Will +0 [+1 base, -1 Will]

Skills:

Balance +11 [5 ranks, +4 Dex, +2 Tumble]
Bluff +9 [7 ranks, +2 Cha]
Climb +5 [4 ranks, +1 Str] (+7 to climb a rope)
Craft (verse) +4 [2 ranks, +2 Int]
Diplomacy +8 [4 ranks, +2 Cha, +2 Bluff]
Escape Artist +8 [4 ranks, +4 Dex] (+10 to escape rope bonds)
Intimidate +4 [0 ranks, +2 Cha, +2 Bluff]
Jump +9 [6 ranks, +1 Str, +2 Tumble]
Perform (sing) +4 [2 ranks, +2 Cha]
Tumble +13 [7 ranks, +4 Dex, +2 Jump]
Use Rope +9 [5 ranks, +4 Dex] (+11 to bind someone)

Feats: Combat Expertise, Dodge, Two-weapon Fighting, Weapon Finesse

Grace(Ex): When wearing light or no armor, and carrying a light load Guy gains a +1 competence bonus on Reflex saves.

Insightful Strike(Ex): When wearing light or no armor, and carrying a light load Guy gains a +2 as a bonus on damage rolls with any light or finesseable weapons. He does not gain this bonus to damage against creatures immune to critical hits.

Rapier +8, 1d6+1, 18-20/x2 (one-handed)
Rapier +6, 1d6+1, 18-20/x2 (two-weapon primary)
Short Sword +5, 1d6, 19-20/x2 (two-weapon secondary)
Short Sword +4, 1d6, 19-20/x2 (two-weapon secondary w/ buckler)
Light Crossbow +8, 1d8, 19-20/x2, 80 ft. (two-handed)

Equipment:
Courtier's Outfit
MW Rapier (320gp, 2 lb.)
MW Short Sword (310gp, 2lb.)
MW Light Crossbow (335gp, 4 lb.)
Bolts [10] (1gp, 1 lb.)
MW Studded Leather Armor (175gp, 20 lb.)
MW Buckler (165gp, 5 lb.)
Gloves of Dexterity +2 (4000 gp, -)
Backpack (2gp, 2 lb.)
-Small Steel Mirror (10gp, .5 lb.)
-Bottle, Fine Wine [2] (20 gp, 3 lb.)
-Book, blank (15gp, 3 lb.)
-Ink (8gp, -)
-Inkpen (1sp, -)
-Grandfather's Signet right (5gp, -)
-Sealing Wax (1gp, 1 lb.)
-Parchment, sheet [10] (2gp, -)
-Explorer's Outfit (10gp, 8 lb.)


20gp, 9sp

*Appearance & Personality:*  Enjoys flipping his hair out of his eyes, composing poetry for beautiful ladies, and besting gentleman in personal combat. Likes to say "en garde!" and "ha HA!". Enjoys poking small holes in things.

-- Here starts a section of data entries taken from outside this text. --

-- ==== Sys2Proof/Machine/Release.lean ====
section
/-! DEFINITION. Release of wares (R19, R20, R57, R86, R93, R100, R375, R376, R378). -/

namespace Sys2Proof.Machine

/-- FLAGS of a completion record (R86). -/
def recordFlags (w : Ware) (phase unmirrored : Bool) : Nat :=
  b2n phase + 2 * b2n w.inline + 4 * b2n w.replayed + 8 * b2n unmirrored + 16 * b2n (w.relearned && !w.replayed)

/-- Bytes 16 to 31 of a completion record (R86). -/
def recordResult (w : Ware) : Bytes :=
  if statusClass w.status ≠ 0 then zeros 16
  else if w.inline then padTo 16 w.result
  else leBytes w.result.length 4 ++ zeros 12

/-- The 32-byte completion record (R86). -/
def completion (tag : Nat) (w : Ware) (unmirrored phase : Bool) : Bytes :=
  leBytes tag 2 ++ [byte w.gen.toNat, byte (recordFlags w phase unmirrored)] ++ leBytes w.status 2 ++ leBytes w.step 2 ++
  slice w.desc 8 8 ++ recordResult w

namespace State

/-- The ware heads its flow, or is unordered (R91, R114). -/
def headsFlow (s : State) (w : Ware) : Bool :=
  match w.flow with
  | none => true
  | some f => (s.tagsWhere fun x => x.fn = w.fn && x.flow = some f && decide (x.seq < w.seq)).isEmpty

/-- The standby has acknowledged the ware's delta group. -/
def acknowledged (s : State) (w : Ware) : Bool :=
  match w.delta with
  | none => true
  | some n => w.acked || decide (n ≤ s.mir.acked)

/-- A ware whose release depends on acknowledgement and lease: its firing wrote a delta and no mode change ended it. -/
def mustBeHeld (w : Ware) : Bool := w.delta.isSome && w.status ≠ St.ABORTED_MODE && !w.replayed

/-- The conditions of R20 that concern the mirror and the witness; an unpaired module releases what it classified (R361). -/
def mayRelease (s : State) (w : Ware) : Bool :=
  !(mustBeHeld w) ||
    ((s.acknowledged w || !(s.paired) || (!(s.mirrored) && s.continues w.saggar && s.unmirroredGo)) &&
      (!(s.paired) || s.mir.lease))

/-- R376: the attached wares of a completed entry end with the stored outcome. (DESIGN CHOICE, log 52) -/
def releaseAttached (s : State) (sag rid : Nat) : State :=
  match s.replayOf sag rid with
  | none => s
  | some e => forEach e.attached (fun t s => s.replayed t e) (s.setReplay sag rid (some { e with attached := [] }))

/-- The replay entry of a released ware: complete where a delta was written, free otherwise (R375). (DESIGN CHOICE, log 52) -/
def settleReplay (s : State) (tag : Nat) (w : Ware) (unmirrored : Bool) : State :=
  let rid := dReplay w.desc
  match s.replayOf w.saggar rid with
  | none => s
  | some e =>
    if e.owner ≠ tag || e.complete || w.replayed then s
    else if w.delta.isNone then s.setReplay w.saggar rid none
    else (s.setReplay w.saggar rid (some { e with complete := true, unmirrored := unmirrored })).releaseAttached w.saggar rid

/-- A ware's release: its record is stale, discarded by a ring reset, or written after its result (R19, R57, R93, R100). That of
a ceremony firing goes to Kazkel. -/
def releaseWare (s : State) (tag : Nat) (w : Ware) (merge : Bool) : State :=
  let unmirrored := if w.replayed then w.unmirrored else mustBeHeld w && !(s.acknowledged w)
  let s := s.settleReplay tag w unmirrored
  let s := s.freeTag tag
  if w.ceremony then s
  else if w.stale || w.gen ≠ (s.fn w.fn).gen then s.modFn w.fn fun f => { f with staleCnt := satInc f.staleCnt }
  else if w.discard then s.modRing w.fn w.ring fun r => { r with dropped := satInc r.dropped }
  else
    let s := when_ (statusClass w.status = 0 && !w.inline && !w.result.isEmpty) (fun s =>
      s.wareWrite w.fn (dResPtr w.desc) w.result) s
    s.pushRecord w.fn w.ring (completion tag w unmirrored) merge

end State

/-- The setter releases a ware whose firing has ended, or that it refused (R20). The first release without acknowledgement after
leaving MIRRORED raises GEN instead (R378). -/
def execWareRelease (tag : Nat) (merge : Bool) (s : State) : Res :=
  onUnit s (decide (tag < 65536)) (match s.ware tag with
    | none => s
    | some w =>
      when_ ((w.phase == .ended || w.phase == .refused) && s.headsFlow w && !s.tmp.halted) (fun s =>
        if s.mayRelease w then s.releaseWare tag w merge
        else when_ (!(s.mirrored) && s.continues w.saggar) (fun s => s.raiseGen) s) s)

end Sys2Proof.Machine
end

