/-! ## Boot steps 1 to 6 (R469) -/

/-- Every source still asserted acts again, without a new entry (R399, R400). (DESIGN CHOICE, log 71) -/
def liveSources (s : State) : State :=
  forEach ((List.range 28).filter fun i => s.alarmLive i) (fun i s =>
    ((s.raiseAlarm i).modTmp fun t => { t with govern := max t.govern (s.tsource i).resp }).respond (s.tsource i).resp) s

/-- Step 1: the response latch is read and cleared; GUARD and ERASE in it govern as live ones, ERASE_HALT as ERASE (R399). Step 3:
the lifecycle state is decoded. (DEDUCED, log 18) (DEDUCED, log 121) -/
def bootLatch (s : State) : State :=
  let s := s.modTmp fun t =>
    { t with govern := max t.govern (if respGuard ≤ t.cellResp then min respErase t.cellResp else 0), latchResp := t.cellResp, latchSource := t.cellSource, latchCount := t.cellCount, cellResp := 0, cellSource := 0,
             cellCount := 0 }
  s.modLcc fun l => { l with state := lcDecode l.ledger }

/-- The running slot and the slots as the boot ROM leaves them (R337): a TRIAL slot first, then the COMMITTED one. -/
def chooseKazkel (rollback : Nat) (okA okB : Bool) : Nat → Slots → Slots × Option Bool
  | 0, t => (t, none)
  | n + 1, t =>
    let pick := fun (st : SlotState) => if t.a.state == st then some false else if t.b.state == st then some true else none
    match (pick .trial).or (pick .committed) with
    | none => (t, none)
    | some b =>
      let x := if b then t.b else t.a
      let put := fun (y : Image) => if b then { t with b := y } else { t with a := y }
      if x.state == .trial && decide (2 ≤ x.attempts) then chooseKazkel rollback okA okB n (put { x with state := .rejected })
      else if (if b then okB else okA) && decide (rollback ≤ x.svn) then
        (put { x with attempts := if x.state == .trial then x.attempts + 1 else x.attempts }, some b)
      else chooseKazkel rollback okA okB n (put { x with state := .rejected })

/-- The glaze level of the set that Kazkel loads: the TRIAL slot's if there is one (R337). -/
def bootLevel (t : Slots) : Nat :=
  let x := if t.a.state == .trial then t.a else if t.b.state == .trial then t.b
    else if t.b.state == .committed then t.b else t.a
  leAt x.version 0 2

/-- Step 4: a Kazkel slot is chosen, or recovery entered (R337, R340). -/
def bootFirmware (s : State) (okA okB : Bool) : State :=
  let r := chooseKazkel s.fw.rollback okA okB 5 s.fw.kazkel
  s.modFw fun w =>
    { w with kazkel := r.1, runningB := r.2.getD false, recovery := r.2.isNone, glazeLevel := BitVec.ofNat 16 (bootLevel w.glaze) }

*Background:*  Guy Emile Lecoq de Boisbaudran is the greatest swordsman to have ever graced the streets of Ptolus.  Just ask him, and he will tell you.  He will tell you of the time that he single-handedly brought low an entire mob of blood-crazed Forsaken.  Or the time when he defeated the head of the Vai in single combat when he came to assassinate him in his bed. 

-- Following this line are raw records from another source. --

/-- Check 8 of R317: fields in range, undefined bytes zero. -/
def fieldsOk (code : Nat) (p : Bytes) : Bool :=
  let fnAt := fun (o : Nat) => decide (leAt p o 2 < 1024)
  let stream := decide (leAt p 0 2 ≤ 257)
  let segment := decide (leAt p 0 4 < 250000)
  match code with
  | 0x0001 => zeroAt p 2 7
  | 0x0002 => p.isEmpty || (fnAt 0 && zeroAt p 2 3)
  | 0x0101 => fnAt 0 && zeroAt p 3 3
  | 0x0102 => fnAt 0 && zeroAt p 2 3
  | 0x0104 => decide (byteAt p 0 ≤ 3) && zeroAt p 1 3
  | 0x0105 => decide (byteAt p 0 ≤ 31) && zeroAt p 1 3
  | 0x0106 => decide (byteAt p 0 ≤ 31) && zeroAt p 1 1 && fnAt 2
  | 0x0107 => decide (byteAt p 0 ≤ 16) && zeroAt p 1 3
  | 0x0201 | 0x0207 | 0x0304 | 0x0305 | 0x0905 => zeroAt p 1 3
  | 0x0202 => decide (byteAt p 1 ≤ 15) && zeroAt p 2 7
  | 0x0203 => decide (byteAt p 1 ≤ 15) && zeroAt p 2 7 && polForm (slice p 8 256)
  | 0x0204 => zeroAt p 1 3 && decide (leAt p 8 2 ≤ 8191) && zeroAt p 10 11
  | 0x0205 | 0x0206 => decide (byteAt p 0 ≤ 1) && (byteAt p 0 = 1 || zeroAt p 1 1) && zeroAt p 2 3
  | 0x0301 | 0x0302 | 0x0303 => zeroAt p 1 3 && decide (leAt p 4 4 < 2 ^ 22)
  | 0x0401 => zeroAt p 1 1 && zeroAt p 4 7
  | 0x0402 | 0x0403 | 0x0404 | 0x0406 => segment
  | 0x0405 => zeroAt p 1 1 && decide (1 ≤ leAt p 2 2 ∧ leAt p 2 2 ≤ 64)
  | 0x0407 => decide (6 ≤ byteAt p 1 ∧ byteAt p 1 ≤ 12) && decide (byteAt p 2 ≤ 17) && zeroAt p 3 3
  | 0x0408 => decide (6 ≤ byteAt p 1 ∧ byteAt p 1 ≤ 12) && zeroAt p 2 3
  | 0x0409 => decide (6 ≤ byteAt p 1 ∧ byteAt p 1 ≤ 12) && decide (byteAt p 2 ≤ 1) && zeroAt p 3 3
  | 0x0501 => decide (byteAt p 0 ≤ 67) && zeroAt p 1 3
  | 0x0502 => decide (byteAt p 0 ≤ 15) && zeroAt p 1 3
  | 0x0503 =>
    decide (leAt p 0 2 ≤ 1439) && decide (30 ≤ leAt p 2 2 ∧ leAt p 2 2 ≤ 1440) &&
    decide (1200 ≤ leAt p 4 2 ∧ leAt p 4 2 ≤ 1600) && leAt p 4 2 % 25 = 0 && decide (1 ≤ leAt p 6 2 ∧ leAt p 6 2 ≤ 168)
  | 0x0701 => stream && zeroAt p 2 3
  | 0x0702 => stream && zeroAt p 2 7
  | 0x0703 => stream && zeroAt p 2 7 && bufOk p 16
  | 0x0704 => stream && decide (byteAt p 2 ≤ 1) && zeroAt p 3 3
  | 0x0705 => fnAt 0 && decide (byteAt p 2 ≤ 3) && zeroAt p 3 3
  | 0x0801 => decide (byteAt p 0 ≤ 1) && zeroAt p 1 7 && bufOk p 8
  | 0x0802 => decide (byteAt p 0 ≤ 1) && zeroAt p 1 3
  | 0x0803 =>
    decide (byteAt p 0 ≤ 1) && decide (byteAt p 1 ≤ 1) && decide (byteAt p 2 ≤ if byteAt p 0 = 0 then 1 else 0) && zeroAt p 3 7
  | 0x0804 => decide (byteAt p 0 ≤ 1) && decide (byteAt p 1 ≤ 1) && zeroAt p 2 3
  | 0x0901 => decide (1 ≤ byteAt p 0 ∧ byteAt p 0 ≤ 7) && zeroAt p 1 7 && bufOk p 8
  | 0x0904 => zeroAt p 4 7 && bufOk p 8
  | 0x0A01 => decide (1 ≤ byteAt p 0 ∧ byteAt p 0 ≤ 2) && zeroAt p 1 3
  | 0x0A02 => decide (1 ≤ byteAt p 0 ∧ byteAt p 0 ≤ 2) && zeroAt p 1 7 && bufOk p 8
  | _ => true

namespace State

/-! ## Rights (R323, R437) -/

/-- A VF that is a key administrator of its own saggar `g`, or a PF. -/
def keyAdmin (s : State) (i g : Nat) : Bool :=
  s.isPf i || ((s.fn i).bound == some g && (polAdmins (s.policyOf g)).contains i)

/-- The streams a function reads (R437). -/
def mayReadStream (s : State) (i n : Nat) : Bool :=
  s.isPf i || (if n = devStream then (mget 0 s.log.grants i).getLsbD 0
    else if n = mbxStream then (mget 0 s.log.grants i).getLsbD 1 else (s.fn i).bound == some n)

def admits (s : State) (i : Nat) (who : Who) (p : Bytes) : Bool :=
  match who with
  | .any => true
  | .pf => s.isPf i
  | .pfg => i = s.ownerPf
  | .pfo o => s.isPf i && s.portOf (leAt p o 2) == s.portOf i
  | .ka o => s.keyAdmin i (byteAt p o)
  | .kaSegment => s.isPf i || ((s.segment (leAt p 0 4)).state != .free && s.keyAdmin i (s.segment (leAt p 0 4)).saggar)
  | .ownSaggar => s.isPf i || (s.fn i).bound == some (byteAt p 0)
  | .ownFunction => p.isEmpty || leAt p 0 2 = i || (s.isPf i && s.portOf (leAt p 0 2) == s.portOf i)
  | .reader => s.mayReadStream i (leAt p 0 2)

/-! ## Serving (R316, R317, R340) -/

/-- Control pair `p` runs no instructions: fenced, or halted through JTAG_ (R18, R493). -/
def pairStopped (s : State) (p : Nat) : Bool := (s.bank (10 + p)).fenced || s.lcc.halted.getLsbD p

/-- Kazkel runs: past boot step 5, a control pair not stopped, the device not held in reset; or the boot ROM in recovery. -/
def kazkelRuns (s : State) : Bool :=
  s.sys.mode != .dormant && !s.tmp.halted && !(s.pairStopped 0 && s.pairStopped 1) &&
    (decide (5 ≤ s.sys.bootStep) || s.fw.recovery)

/-- The modes a request's command is admitted in; a glaze set is activated in SERVICE and DRAIN only (R335). -/
def reqModes (r : Bytes) (row : CmdRow) : List Mode :=
  if reqCode r = 0x0803 ∧ byteAt (reqBody r) 0 = 1 then modesSD else row.modes

def levelOf (s : State) (i : Nat) : Nat := mget 0 s.mbx.levels i

/-- What the boot ROM serves in recovery (R340). -/
def recoveryServes (r : Bytes) : Bool :=
  reqCode r = 0x0001 || reqCode r = 0x0802 || (reqCode r = 0x0801 && byteAt (reqBody r) 0 = 0)

/-- Checks 1 to 8 of R317; the result of the first that fails. -/
def mbxChecks (s : State) (i : Nat) (r : Bytes) : Option Nat :=
  if (s.fn i).quarantined && reqCode r ≠ 0x0002 then some Mr.QUARANTINED
  else if leAt r 6 2 ≠ 0 ∨ 440 < reqLen r then some Mr.BAD_LENGTH
  else if s.fw.recovery && !(recoveryServes r) then some Mr.UNKNOWN_COMMAND
  else if s.levelOf i = 0 && !([1, 2, 3].contains (reqCode r)) then some Mr.NO_LEVEL
  else match cmdRow (reqCode r) with
    | none => some Mr.UNKNOWN_COMMAND
    | some row =>
      let p := reqBody r
      if 2 < row.level ∧ s.levelOf i < row.level then some Mr.UNKNOWN_COMMAND
      else if !(row.lens.contains (reqLen r)) then some Mr.BAD_LENGTH
      else if !s.fw.recovery && !(s.admits i row.who p) then some Mr.NOT_PERMITTED
      else if !s.fw.recovery && !((reqModes r row).contains s.sys.mode) then some Mr.WRONG_MODE
      else if !(fieldsOk (reqCode r) p) then some Mr.BAD_FIELD
      else none

/-- The MBX_CMD record (R434). -/
def mbxRecord (s : State) (i k : Nat) (r : Bytes) (result : Nat) : State :=
  s.record { stream := mbxStream, source := srcOf Unit.kazkel 0, code := 0x0701, fn := i,
             data := leBytes (reqCode r) 2 ++ leBytes result 2 ++ leBytes (reqTag r) 2 ++ [byte k] }

/-- The mailbox's cause and vector (R71, R311). -/
def mbxVector (s : State) (i k : Nat) : State := s.raiseCause i 0 (8 + k)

For Guy, these stories are - as he might say - "true enough".  He has a fervent belief in the greatness of his own destiny, and from his perspective, the only flaw in his stories is that they have not, for the most part, happened _yet_.  He knows full well that he will one day spar with the gods.

Guy's fondness for braggadocio is rivaled only by his passions for swordsmanship, honor, and the favor of the fairer sex.  Oh, and wine.  Can't forget the wine.


----------



## InVinoVeritas (Mar 3, 2007)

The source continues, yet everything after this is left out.